Rats, No Tom Bombadil. It would have been the part of Steve Martin's career. Oh, and Bernadette Peters would have been Fabulous as Goldberry.


----------



## athenaeus (Jul 24, 2001)

I saw the film also , yesterday afternoon but I didn't want to stop the intersting discussion in another thread that's why I didn't mention anything.

I was in a terribly good mood so it would be very difficult for anyone and anything to change that so maybe I was a bit influenced by my mood and I liked it.

I agree with Mezz. The film was good, very good.

I will not fall in the trap to compare it with the feelings that the book creates but I can assure that it worth to see it.

My thumb ? Certainly up


----------



## risa (May 11, 2001)

Thumbs up for me also. I did miss the parts they skipped over, but I like some of the added parts. I thought the movie captured the spirit of the book very well although it can certainly stand on its own. The orcs, Gollum and other yucky creatures did scare me. My imagination doesn't extend very far into ugly and scary and I never envisioned these creatures to be so gruesome. On the other hand, Rivendell and Lothlorien(?) were just as if not more beautiful than I imagined. I was sorry to see the movie end even after nearly 3 hours. I went home and started re-reading Volume II of the trilogy to keep the momentum rolling. I haven't had much sleep since Friday because I've been so involved in the book in addition to trying to get all my Christmas cooking and baking done. I went grocery shopping at 4 AM and had pastry and brioche doughs in the fridge by 8 AM!
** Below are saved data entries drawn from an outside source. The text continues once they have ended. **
-- ==== Sys2Proof/Machine/SegCore.lean ====
section
/-!
DEFINITION. Segments on the targets: how one starts, its markers, the Carafe ring, and the synthesis of
output samples (R213 to R226, R232, R241 to R253, R268 to R280).
-/
namespace Sys2Proof.Machine

/-! ## Starting segments -/

/-- A segment of cluster `c` with marker mask `mask` triggers its markers at play tick `t` (R232). The
pulse has the WIDTH in force at the trigger, whatever is committed before it ends (DESIGN CHOICE, log entry 62). -/
def State.triggerMarkers (s : State) (c mask t : Nat) : State :=
  forEach (List.range 4) (fun i s =>
    let w := s.fld (aMrk (4 * c + i) 4) 31 16
    if bitOf mask i && decide (w ≠ 0) then
      s.modMarker (4 * c + i) (fun m => { m with trig := m.trig ++ [(t, t + w)] })
    else s) s

/-- A segment is put on local target `tgt` of cluster `c`: a stream segment reserves its positions (R277). -/
def State.putSegment (s : State) (c tgt : Nat) (p : Play) : State :=
  let s1 := if p.entry.stream then
      s.modCl c (fun x => { x with rd := x.rd + p.entry.len * granBytes p.entry.cls })
    else s
  s1.setPlay (tkey c tgt) { p with base := (s.cl c).rd }

/-- The segment of entry `e` for play tick `t`, before its first granule is fetched. -/
def Play.start (q : Nat) (e : Entry) (t slot : Nat) : Play :=
  { seq := q, entry := e, t := t, slot := slot, scale := 32768, amp := none, next := 0, base := 0, succ := none,
    selected := false, lost := false, env := [], phase := 0, upTo := none }

/-- A segment begins on a target at play tick `t`, and its markers are triggered. -/
def State.beginPlay (s : State) (c tgt q : Nat) (e : Entry) (t slot : Nat) (scale : Int)
    (amp : Option (BitVec 16)) : State :=
  (s.putSegment c tgt { Play.start q e t slot with scale := scale, amp := amp }).triggerMarkers c e.markers t

/-- The tick in which a segment ends: 4 frames for each granule, or the end of the quanta that a tracker's segment was
granted (R270, R435). -/
def Play.fin (p : Play) : Nat :=
  let f := p.t + 4 * p.entry.len
  match p.upTo with
  | some u => min f u
  | none => f

/-- `DIR_INVALID` in cluster `c` (R269). -/
def State.dirInvalid (s : State) (c : Nat) : State :=
  (s.raise (aCl c 0xC08) 2).count (aCl c 0xC1C) 1

/-- A protected access of cluster `c` to `n` words of 64 bits of memory `memory`: corrected errors of its waveform slice,
of the Segment Directory and of the weights are counted, and an uncorrectable one is a fault and the access is not made
(R127, R264, R301). -/
def State.guardEcc (s : State) (ecc : Ecc) (c memory word n : Nat) (k : State → State) : State :=
  match ecc with
  | .clean => k s
  | .corrected _ => k (if memory ≤ 2 ∨ memory = 6 then s.count (aCl c 0xC38) (ecc.fixed n) else s)
  | .uncorrectable => s.eccFault (some c) memory word

/-- The reads of the directory entries `l`, which together meet `ecc` (R264). -/
def State.guardDirs (s : State) (ecc : Ecc) (l : List Nat) (k : State → State) : State :=
  match l with
  | [] => k s
  | i :: _ => s.guardEcc ecc (i / 4096) 2 i (2 * l.length) k

/-- The read of directory entry `idx`, which meets `ecc` (R264, R268). -/
def State.guardDir (s : State) (ecc : Ecc) (idx : Nat) (k : State → State) : State :=
  s.guardDirs ecc [idx] k

/-- A play-class event starts on voice `k`: the amplitude that replaced the committed one is at its end (R253). -/
def State.endAmp (s : State) (k : Nat) : State :=
  { s with voices := supd .init s.voices k (fun v => { v with amp := none }) }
P.S. I thought Ian McKellen's Gandalf was spot on. I was totally enthralled every time he was on screen. I'm also half in love with Legolas; so pretty (males aren't usually pretty but it applies this time) and can he handle that bow! I felt a bit like I was 13 again.


----------



## marmalady (Apr 19, 2001)

I am a - well - hobbit; short, a little ahem, stocky; love to live in tiny places, enjoy my food, love farming, and would much rather have people over than to go on adventures! First read Tolkein in the 60's and felt like i had found my people!

Saw the movie yesterday; when I saw the Shire, I actually teared up! the same with Gandalf, and Rivendell. Yeah, they left stuff out of the book - the movie would have been six hours instead of three had they put it all in! But the spirit of Tolkein lives in this movie. 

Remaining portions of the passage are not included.